## How to complete this task
From the records below, copy the lines that include "order".

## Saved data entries
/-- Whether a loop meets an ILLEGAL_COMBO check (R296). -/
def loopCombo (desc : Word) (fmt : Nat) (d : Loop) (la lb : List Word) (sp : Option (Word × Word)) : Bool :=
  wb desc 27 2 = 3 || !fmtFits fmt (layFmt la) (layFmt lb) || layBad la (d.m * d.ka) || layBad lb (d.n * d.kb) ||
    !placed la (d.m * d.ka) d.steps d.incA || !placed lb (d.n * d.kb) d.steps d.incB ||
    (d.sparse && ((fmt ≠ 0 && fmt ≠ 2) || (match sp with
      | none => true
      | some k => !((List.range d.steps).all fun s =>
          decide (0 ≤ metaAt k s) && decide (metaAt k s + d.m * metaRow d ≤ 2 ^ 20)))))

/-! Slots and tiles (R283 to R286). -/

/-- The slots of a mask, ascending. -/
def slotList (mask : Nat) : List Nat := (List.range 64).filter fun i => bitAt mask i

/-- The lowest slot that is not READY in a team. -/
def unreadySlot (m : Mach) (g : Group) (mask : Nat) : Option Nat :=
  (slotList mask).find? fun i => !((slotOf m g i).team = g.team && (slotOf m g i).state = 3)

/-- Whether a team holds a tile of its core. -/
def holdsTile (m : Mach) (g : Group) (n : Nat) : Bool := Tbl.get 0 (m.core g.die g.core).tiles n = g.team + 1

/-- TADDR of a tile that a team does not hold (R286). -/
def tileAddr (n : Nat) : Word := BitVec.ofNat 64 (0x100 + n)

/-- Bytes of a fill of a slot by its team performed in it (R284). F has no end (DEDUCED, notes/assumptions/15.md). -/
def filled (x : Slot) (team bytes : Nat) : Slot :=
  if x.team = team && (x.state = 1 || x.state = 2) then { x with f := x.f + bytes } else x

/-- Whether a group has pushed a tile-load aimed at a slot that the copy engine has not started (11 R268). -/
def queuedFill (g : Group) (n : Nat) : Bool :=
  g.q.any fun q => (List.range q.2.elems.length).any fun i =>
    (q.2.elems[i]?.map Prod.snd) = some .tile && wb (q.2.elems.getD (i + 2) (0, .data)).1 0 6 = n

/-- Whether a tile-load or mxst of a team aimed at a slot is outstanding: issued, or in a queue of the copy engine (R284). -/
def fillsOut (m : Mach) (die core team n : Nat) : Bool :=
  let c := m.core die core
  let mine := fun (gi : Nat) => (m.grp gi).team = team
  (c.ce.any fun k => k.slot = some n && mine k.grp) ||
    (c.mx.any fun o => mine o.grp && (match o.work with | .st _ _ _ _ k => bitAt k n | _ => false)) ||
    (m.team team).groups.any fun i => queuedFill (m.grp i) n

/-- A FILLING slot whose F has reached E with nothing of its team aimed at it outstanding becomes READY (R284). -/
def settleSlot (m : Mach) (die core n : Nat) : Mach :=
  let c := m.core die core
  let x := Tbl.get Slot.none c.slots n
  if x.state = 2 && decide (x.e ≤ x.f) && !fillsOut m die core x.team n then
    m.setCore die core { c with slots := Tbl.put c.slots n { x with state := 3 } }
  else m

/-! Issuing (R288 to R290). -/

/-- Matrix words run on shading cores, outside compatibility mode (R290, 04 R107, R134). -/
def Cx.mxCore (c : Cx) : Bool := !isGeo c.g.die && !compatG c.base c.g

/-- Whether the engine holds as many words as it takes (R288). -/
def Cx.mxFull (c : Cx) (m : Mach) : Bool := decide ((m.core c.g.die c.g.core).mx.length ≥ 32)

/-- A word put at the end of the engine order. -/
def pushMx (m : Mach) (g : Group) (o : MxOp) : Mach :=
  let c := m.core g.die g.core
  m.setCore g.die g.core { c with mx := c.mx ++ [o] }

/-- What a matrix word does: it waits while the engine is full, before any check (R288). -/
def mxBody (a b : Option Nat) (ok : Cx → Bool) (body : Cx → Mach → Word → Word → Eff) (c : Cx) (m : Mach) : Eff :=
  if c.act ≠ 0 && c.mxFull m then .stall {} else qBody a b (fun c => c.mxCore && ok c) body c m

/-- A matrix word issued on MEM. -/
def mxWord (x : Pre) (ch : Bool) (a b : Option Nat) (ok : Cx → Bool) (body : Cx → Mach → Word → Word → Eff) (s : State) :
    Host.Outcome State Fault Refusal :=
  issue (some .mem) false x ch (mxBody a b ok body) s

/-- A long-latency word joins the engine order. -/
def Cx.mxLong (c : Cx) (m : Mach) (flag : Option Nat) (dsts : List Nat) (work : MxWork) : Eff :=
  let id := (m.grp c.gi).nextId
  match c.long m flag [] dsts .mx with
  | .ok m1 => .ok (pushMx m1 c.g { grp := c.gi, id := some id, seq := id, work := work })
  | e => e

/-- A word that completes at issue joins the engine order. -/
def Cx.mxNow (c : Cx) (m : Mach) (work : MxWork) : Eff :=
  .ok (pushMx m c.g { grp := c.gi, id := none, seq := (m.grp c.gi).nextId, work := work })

## Exercise answer
/-- A word put at the end of the engine order. -/
/-- A long-latency word joins the engine order. -/
/-- A word that completes at issue joins the engine order. -/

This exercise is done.